Task directions: When the line containing "and encoding. -/" is reached, include it and end there; set down verbatim every line before it, starting at the top of the records.

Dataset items

-- ==== Sys2Proof/Certificates/Slice0/Obligations.lean ====
section
/-! DEFINITION. The statements about the engine, from the numbered rules of spec/. A rule that the spec itself marks
"[derived: ...]" or "[from general knowledge ...]" is an inference of the spec: the statement's docstring says so. -/

open Sys2Proof Sys2Proof.Machine

/-! Decoding and encoding. -/

/-- R52: a word is the command of a row exactly when `w AND mask = match`, with the operands of the pattern; no word matches two
rows; and each command has the stated number of words. -/
def Obligations.WordDecodesExactlyByItsRow : Prop :=
  (∀ w : Word,
    (decode w = .ok .nop ↔ w &&& 0xFFFFFFFF = 0x00000000) ∧
    (∀ a b c d, decode w = .ok (.ldk a b c d) ↔ w &&& 0xFFF00000 = 0x10000000 ∧
      a = w.extractLsb' 0 5 ∧ b = w.extractLsb' 5 5 ∧ c = w.extractLsb' 10 5 ∧ d = w.extractLsb' 15 5) ∧
    (decode w = .ok .det ↔ w &&& 0xFFFFFFFF = 0x20000000) ∧
    (decode w = .ok .valk ↔ w &&& 0xFFFFFFFF = 0x30000000) ∧
    (∀ a, decode w = .ok (.modinv a) ↔ w &&& 0xFFFFFFE0 = 0x40000000 ∧ a = w.extractLsb' 0 5) ∧
    (∀ a b, decode w = .ok (.gcd a b) ↔ w &&& 0xFFFFFC00 = 0x50000000 ∧ a = w.extractLsb' 0 5 ∧ b = w.extractLsb' 5 5) ∧
    (decode w = .ok .invk ↔ w &&& 0xFFFFFFFF = 0x60000000) ∧
    (∀ a b, decode w = .ok (.mule a b) ↔ w &&& 0xFFFFFC00 = 0x70000000 ∧ a = w.extractLsb' 0 5 ∧ b = w.extractLsb' 5 5) ∧
    (∀ a b, decode w = .ok (.muld a b) ↔ w &&& 0xFFFFFC00 = 0x80000000 ∧ a = w.extractLsb' 0 5 ∧ b = w.extractLsb' 5 5) ∧
    (∀ r, decode w = .ok (.rdr r) ↔ w &&& 0xFFFFFFE0 = 0x90000000 ∧ r = w.extractLsb' 0 5) ∧
    (decode w = .ok .clre ↔ w &&& 0xFFFFFFFF = 0xA0000000) ∧
    (opcodeRows.filter fun r => r.hits w).length ≤ 1) ∧
  Set.ncard { w | decode w = .ok .nop } = 1 ∧
  Set.ncard { w | ∃ a b c d, decode w = .ok (.ldk a b c d) } = 2 ^ 20 ∧
  Set.ncard { w | decode w = .ok .det } = 1 ∧
  Set.ncard { w | decode w = .ok .valk } = 1 ∧
  Set.ncard { w | ∃ a, decode w = .ok (.modinv a) } = 32 ∧
  Set.ncard { w | ∃ a b, decode w = .ok (.gcd a b) } = 1024 ∧
  Set.ncard { w | decode w = .ok .invk } = 1 ∧
  Set.ncard { w | ∃ a b, decode w = .ok (.mule a b) } = 1024 ∧
  Set.ncard { w | ∃ a b, decode w = .ok (.muld a b) } = 1024 ∧
  Set.ncard { w | ∃ r, decode w = .ok (.rdr r) } = 32 ∧
  Set.ncard { w | decode w = .ok .clre } = 1

/-- R55: exactly which words are illegal, and what executing one does; `RDR` of a reserved index decodes and then raises. -/
def Obligations.IllegalWordsAndTheirEffect : Prop :=
  (∀ w : Word, (∃ e, decode w = .error e) ↔
    11 ≤ (w.extractLsb' 28 4).toNat ∨ w.extractLsb' 20 8 ≠ 0#8 ∨
    ((w.extractLsb' 28 4).toNat ∈ [0, 2, 3, 6, 10] ∧ w.extractLsb' 0 20 ≠ 0#20) ∨
    ((w.extractLsb' 28 4).toNat ∈ [4, 9] ∧ w.extractLsb' 5 15 ≠ 0#15) ∨
    ((w.extractLsb' 28 4).toNat ∈ [5, 7, 8] ∧ w.extractLsb' 10 10 ≠ 0#10)) ∧
  (∀ (w : Word) e (s : State), decode w = .error e → Ready s → ∃ t, execWord w s = .next t ∧ RaisesError 5 w s t) ∧
  (∀ (w : Word) e (s : State), decode w = .error e → ¬ Ready s → ∃ t, execWord w s = .next t ∧ RefusedByGate s t) ∧
  (∀ (r : Field) (s : State), 17 ≤ r.toNat →
    decode (encode (.rdr r)) = .ok (.rdr r) ∧
    (Ready s → ∃ t, execWord (encode (.rdr r)) s = .next t ∧ RaisesError 5 (encode (.rdr r)) s t))

/-- Every command decodes from its own word, and from that word's four bytes at the front of a stored command list, with every
operand at every value (derived from the format and the opcode map, 30_encoding.md sections 1 and 2, and the byte order of R35). -/
def Obligations.DecodeOfEncodeIsTheCommand : Prop :=
  ∀ i : Instr, decode (encode i) = .ok i ∧ ∀ rest, decodeBytes (bytesOfWord (encode i) ++ rest) = .ok (i, rest)

/-- No two words are the same command: the word that decodes to a command is that command's word, so an error record made from
the command's word is made from the word issued (log entry 6). -/
def Obligations.EncodeOfDecodeIsTheWord : Prop :=
  ∀ (w : Word) (i : Instr), decode w = .ok i → encode i = w

/-- Sanity: words the spec writes out decode to the commands they stand for: 95_test_vectors.md section 2.1 (`NOP`, `LDK`, `DET`,
`VALK`, `INVK`, `CLRE`), 2.3 (`MODINV 14`), 2.4 (`GCD 14, 27`), 2.5 (`MULE 8, 5`, `MULD 26, 16`), and the example of R72
(`RDR 2`). -/
def Obligations.WrittenOutWordsDecode : Prop :=
  decode 0x00000000 = .ok .nop ∧ decode 0x1001C505 = .ok (.ldk 5 8 17 3) ∧ decode 0x20000000 = .ok .det ∧
  decode 0x30000000 = .ok .valk ∧ decode 0x4000000E = .ok (.modinv 14) ∧ decode 0x5000036E = .ok (.gcd 14 27) ∧
  decode 0x60000000 = .ok .invk ∧ decode 0x700000A8 = .ok (.mule 8 5) ∧ decode 0x8000021A = .ok (.muld 26 16) ∧
  decode 0x90000002 = .ok (.rdr 2) ∧ decode 0xA0000000 = .ok .clre

/-- R35: a stored word is little-endian, and decoding the stored bytes is decoding the word. -/
def Obligations.StoredWordsAreLittleEndian : Prop :=
  bytesOfWord 0x1001C505 = [0x05, 0xC5, 0x01, 0x10] ∧
  (∀ w : Word, (bytesOfWord w).length = 4 ∧
    ∀ k, k < 4 → (bytesOfWord w)[k]? = some (w.extractLsb' (8 * k) 8)) ∧
  (∀ (w : Word) (i : Instr) (rest : List Byte),
    decode w = .ok i ↔ decodeBytes (bytesOfWord w ++ rest) = .ok (i, rest))

/-- R51 and R53's errors: a command that is not well-formed still decodes; where no error is pending and the flag it needs is 1, it
raises the error R51 names, and a well-formed `LDK`, `MULE`, `MULD` or `RDR` raises none. -/
def Obligations.OperandRangesAreChecked : Prop :=
  (∀ (a b c d : Field) (s : State), Ready s →
    ∃ t, exec (.ldk a b c d) s = .next t ∧
      (if wellFormed (.ldk a b c d) then Ready t else RaisesError 2 (encode (.ldk a b c d)) s t)) ∧
  (∀ (a b : Field) (s : State), Ready s → KeyValidated s →
    ∃ t, exec (.mule a b) s = .next t ∧
      (if wellFormed (.mule a b) then Ready t else RaisesError 2 (encode (.mule a b)) s t)) ∧
  (∀ (a b : Field) (s : State), Ready s → InverseValid s →
    ∃ t, exec (.muld a b) s = .next t ∧
      (if wellFormed (.muld a b) then Ready t else RaisesError 2 (encode (.muld a b)) s t)) ∧
  (∀ (r : Field) (s : State), Ready s →
    ∃ t, exec (.rdr r) s = .next t ∧ (if wellFormed (.rdr r) then Ready t else RaisesError 5 (encode (.rdr r)) s t)) ∧
  (∀ a : Field, wellFormed (.modinv a) = true) ∧ (∀ a b : Field, wellFormed (.gcd a b) = true)

/-! Steps and the common entry sequence. -/

/-- A step takes the host's first command word and runs what it decodes to on the state with that word taken; a word put where
the next step takes it is the word it runs. The queue `inputs` the step takes the word from is the model's own (log entry 1, DESIGN
CHOICE: the spec gives the engine no queue), and that `withFetchWord` stands for the host offering a word is the model's reading of
R22 and R42 (log entry 3, DEDUCED); what a word then does is R134. -/
def Obligations.StepRunsTheDecodedCommand : Prop :=
  (∀ (s : State) (w : Word) rest (i : Instr), s.inputs = .command w :: rest → decode w = .ok i →
    step s = exec i { s with inputs := rest }) ∧
  (∀ (s : State) (w : Word) rest e, s.inputs = .command w :: rest → decode w = .error e →
    step s = execIllegal w { s with inputs := rest }) ∧
  (∀ (s : State) (nbits w : Nat), step (s.withFetchWord nbits w) = execWord (tableWord nbits w) s)

/-- R134: the common entry sequence, and the order in which the conditions of one command are looked at. -/
def Obligations.CommonEntrySequence : Prop :=
  (∀ (w : Word) (s : State), ¬ Ready s → decode w ≠ .ok .nop → (∀ r, decode w ≠ .ok (.rdr r)) → decode w ≠ .ok .clre →
    ∃ t, execWord w s = .next t ∧ RefusedByGate s t) ∧
  (∀ (w : Word) e (s : State), Ready s → decode w = .error e → ∃ t, execWord w s = .next t ∧ RaisesError 5 w s t) ∧
  (∀ (w : Word) (i : Instr) (s : State), decode w = .ok i → (Ready s ∨ i = .nop ∨ (∃ r, i = .rdr r) ∨ i = .clre) →
    execWord w s = exec i s) ∧
  (∀ (v0 v1 : Field) (s : State), Ready s → ¬ KeyValidated s →
    ∃ t, exec (.mule v0 v1) s = .next t ∧ RaisesError 6 (encode (.mule v0 v1)) s t) ∧
  (∀ (v0 v1 : Field) (s : State), Ready s → ¬ InverseValid s →
    ∃ t, exec (.muld v0 v1) s = .next t ∧ RaisesError 7 (encode (.muld v0 v1)) s t)

/-- The engine waits and keeps all its state while the host sends nothing (R5, R119, R142; the model's step on an empty queue,
log entry 2). -/
def Obligations.IdleEngineKeepsItsState : Prop :=
  ∀ s : State, s.inputs = [] → step s = .next s

/-- For every state and every word there is exactly one next state and exactly one response word of the form R53, with the error and
the flags as they are after the command (R33, R55, R119); so no step stops. The clause that executing a word leaves `inputs`, what the host
has lined up, as it was is the model's own: the spec gives the engine no queue (log entry 1, DESIGN CHOICE). -/
def Obligations.EveryWordIsAnsweredOnce : Prop :=
  (∀ (w : Word) (s : State), ∃ t d, execWord w s = .next t ∧ Responds s t d ∧ t.inputs = s.inputs) ∧
  (∀ s : State, ∃ t, step s = .next t)

/-! Reset and the invariant. -/

/-- R25: the value of every register after reset. -/
def Obligations.ResetValues : Prop :=
  let s := State.reset
  s.k00 = 0 ∧ s.k01 = 0 ∧ s.k10 = 0 ∧ s.k11 = 0 ∧ s.i00 = 0 ∧ s.i01 = 0 ∧ s.i10 = 0 ∧ s.i11 = 0 ∧ s.det = 0 ∧ s.detm = 0 ∧
  s.sinv = 0 ∧ s.gcdr = 0 ∧ s.out0 = 0 ∧ s.out1 = 0 ∧ s.status = 0 ∧ s.earg = 0 ∧ readReg .id s = 0x0015B ∧
  Ready s ∧ ¬ KeyValidated s ∧ ¬ InverseValid s ∧ s.status.extractLsb' 8 4 = 0#4 ∧ Int.gcd (keyDet s % 27) 27 ≠ 1

/-- A reset between two commands gives every register its reset value; that the host keeps its later events and the responses it
has is the model's choice (log entry 5). -/
def Obligations.ResetBetweenCommands : Prop :=
  ∀ (s : State) rest, s.inputs = .reset :: rest →
    step s = .next { State.reset with inputs := rest, responses := s.responses }

/-- R160: an edge that samples `rst` gives every register its reset value, drops `cmd_ready` and `rsp_valid`, and accepts
nothing, whatever the engine was doing. R161: it leaves no command held. That it delivers no response even with `rsp_ready = 1` is the
model's choice (log entry 16, DESIGN CHOICE), and so is that the engine becomes `State.reset` whole, with the host's two lists
emptied (log entry 5, DESIGN CHOICE). -/
def Obligations.ResetEdge : Prop :=
  ∀ (i : PortIn) (p : Port), i.rst = true →
    (portEdge i p).engine = State.reset ∧ (portOut (portEdge i p)).cmdReady = false ∧ (portOut (portEdge i p)).rsp = none ∧
    portAccepts i p = none ∧ portDelivers i p = none ∧ portPending (portEdge i p) = []

/-- The reset state meets the invariant of R26. -/
def Obligations.ResetMeetsTheInvariant : Prop := EngineInv State.reset

/-- Every step from any state that meets the invariant of R26 answers a state that meets it, whatever the host's event (the
spec marks R26 as its own derivation). -/
def Obligations.EveryStepKeepsTheInvariant : Prop :=
  ∀ s t : State, EngineInv s → step s = .next t → EngineInv t

/-- In every state reachable from reset by any sequence of command words the invariant of R26 holds (the spec marks R26 as
its own derivation). -/
def Obligations.EveryRunFromResetMeetsTheInvariant : Prop :=
  ∀ ws : List Word, ∃ t, runCommands ws State.reset = .next t ∧ EngineInv t

/-! Key load, register read and housekeeping. -/

/-- R70: `LDK`. -/
def Obligations.LdkLoadsTheKey : Prop :=
  ∀ (a b c d : Field) (s : State),
    encode (.ldk a b c d) = 0x1#4 ++ 0x00#8 ++ d ++ c ++ b ++ a ∧
    (Ready s → a.toNat ≤ 26 → b.toNat ≤ 26 → c.toNat ≤ 26 → d.toNat ≤ 26 →
      ∃ t, exec (.ldk a b c d) s = .next t ∧
        t = { s with k00 := a, k01 := b, k10 := c, k11 := d, i00 := 0, i01 := 0, i10 := 0, i11 := 0,
                     status := t.status, responses := t.responses } ∧
        ¬ KeyValidated t ∧ ¬ InverseValid t ∧ t.status.extractLsb' 0 4 = s.status.extractLsb' 0 4 ∧
        t.status.extractLsb' 6 6 = s.status.extractLsb' 6 6 ∧ Responds s t 0) ∧
    (Ready s → (26 < a.toNat ∨ 26 < b.toNat ∨ 26 < c.toNat ∨ 26 < d.toNat) →
      ∃ t, exec (.ldk a b c d) s = .next t ∧ RaisesError 2 (encode (.ldk a b c d)) s t) ∧
    (¬ Ready s → ∃ t, exec (.ldk a b c d) s = .next t ∧ RefusedByGate s t)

Expected output:
-- ==== Sys2Proof/Certificates/Slice0/Obligations.lean ====
section
/-! DEFINITION. The statements about the engine, from the numbered rules of spec/. A rule that the spec itself marks
"[derived: ...]" or "[from general knowledge ...]" is an inference of the spec: the statement's docstring says so. -/

open Sys2Proof Sys2Proof.Machine

/-! Decoding and encoding. -/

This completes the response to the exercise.